/-- RO words of a memory port (R721). -/
def Work.memPortWord (w : Work) (i o : Nat) : Nat :=
  let p := w.fs.memPorts.getD i {}
  if o = 0 then pack [(0, 1, b01 p.trained), (1, 1, b01 p.failed), (8, 3, p.refresh)]
  else if o = 4 then p.lost
  else 0

/-- RO words of an engine block (R381). -/
def Work.engineWord (w : Work) (e o : Nat) : Nat :=
  match w.engine? e with
  | none => 0
  | some g =>
    if o = 0x0 then pack [(0, 6, g.pool), (6, 1, 1), (7, 1, b01 g.frozen)]
    else if o = 0x4 then g.desc.saveBytes
    else if o = 0x8 then wordAt g.desc.saveAddr 0
    else if o = 0xC then wordAt g.desc.saveAddr 1
    else 0

/-- A word of an event window (R814, R888). -/
def Work.eventWord (w : Work) (ring o : Nat) : Nat :=
  match w.obsNow.recs.get? (ring * 256 + o / 32 % 256) with
  | some r => wordAt (eventBits r) (o % 32 / 4)
  | none => 0

/-- A word of the cut window (R826, R889). -/
def Work.cutWord (w : Work) (o : Nat) : Nat :=
  let c := w.obsNow.cut
  if o < 64 then wordAt (cutHeaderBits c) (o / 4)
  else if o < 0x4C0 then
    match c.units[(o - 64) / 64]? with | some u => wordAt (cutUnitBits u) ((o - 64) % 64 / 4) | none => 0
  else if o < 0x500 then 0
  else match c.chans[(o - 0x500) / 64]? with | some r => wordAt (cutChanBits r) ((o - 0x500) % 64 / 4) | none => 0

/-- A word of the SAT map (R890). -/
def Work.satWord (w : Work) (o : Nat) : Nat :=
  sumOf ((List.range 32).map fun b =>
    let ctr := (o * 8 + b) * 8
    if isCounter w.idn.isM ctr && w.satNow ctr then 2 ^ b else 0)

/-- The word at an offset of configuration space (R194, R873, R874, R880). -/
def Work.cfgWord (w : Work) (a : Nat) : Nat :=
  let off := a / 4 * 4
  let isM := w.idn.isM
  if isCounter isM (off / 8 * 8) then wordAt (w.ctrNow (off / 8 * 8)) (off % 8 / 4)
  else if (rwWord isM off).isSome then w.raw off
  else match regionOf isM off with
  | .inst o => w.instWord o
  | .hostInst o => w.hostInstWord o
  | .hostCtx c o => w.hostCtxWord c o
  | .fabCtx c o => w.fabCtxWord c o
  | .pool p o => w.poolWord p o
  | .model s o => w.modelWord s o
  | .maskPart i o => w.maskPartWord i o
  | .memPort i o => w.memPortWord i o
  | .engine e o => w.engineWord e o
  | .image i => w.imageWord i
  | .event ring o => w.eventWord ring o
  | .cut o => w.cutWord o
  | .ctrImage o => if isCounter isM (o / 8 * 8) then wordAt (w.obsNow.cut.image.getD (o / 8 * 8) 0).toNat (o % 8 / 4) else 0
  | .satMap o => w.satWord o
  | .rqt s o =>
    let e := w.entry s
    let p := if e.fl.bound then e.pool else (w.seq s).assigned.getD 0
    wordAt (rqtBits s e (w.seq s) (fld (w.reg (rSched p)) 16 8 * 64)) (o / 4)
  | .hostPort _ _ | .kvl _ _ | .fabPort _ _ | .hole => 0

/-- The SPEED_IDX output: the published index, 0 in reset (R56, R899). -/
def Work.speedIdxOut (w : Work) : Nat := if w.fs.boot.up then w.fs.speed.idx else 0

/-- The THERM output (R899, R902). -/
def Work.thermOut (w : Work) : Nat := w.fs.speed.therm

/-- The ALARM output (R903). -/
def Work.alarmOut (w : Work) : Bool := w.clk.fsDegraded || w.fs.boot.phase = .failed || w.fs.speed.f4

/-- The SPEED_ALARM output (R56, R903). -/
def Work.speedAlarmOut (w : Work) : Bool := w.fs.speed.idx < 0x0C00

/-- The TWIN_ROLE output (R723). -/
def Work.twinRoleOut (w : Work) : Bool :=
  match w.twinState with
  | .attachingA | .pairedA => true
  | .unpaired => !w.fs.pools.isEmpty
  | _ => false

/-- Whether both words of a 64-bit field begin at an offset (R875): one instant serves any read here, since a read is
one command. -/
def Work.cfgRead (w : Work) (a : Nat) : Nat := w.cfgWord a + w.cfgWord (a / 4 * 4 + 4) * 2 ^ 32

end Sys2Proof.Machine
end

▶ **Work instruction**: Retype only the lines above between the line with "def Work.memPortWord (w" and the line with "if o = 0x0 then", counting those two lines as well, and keep every character as it is.

▶ **Result**:
def Work.memPortWord (w : Work) (i o : Nat) : Nat :=
  let p := w.fs.memPorts.getD i {}
  if o = 0 then pack [(0, 1, b01 p.trained), (1, 1, b01 p.failed), (8, 3, p.refresh)]
  else if o = 4 then p.lost
  else 0

/-- RO words of an engine block (R381). -/
def Work.engineWord (w : Work) (e o : Nat) : Nat :=
  match w.engine? e with
  | none => 0
  | some g =>
    if o = 0x0 then pack [(0, 6, g.pool), (6, 1, 1), (7, 1, b01 g.frozen)]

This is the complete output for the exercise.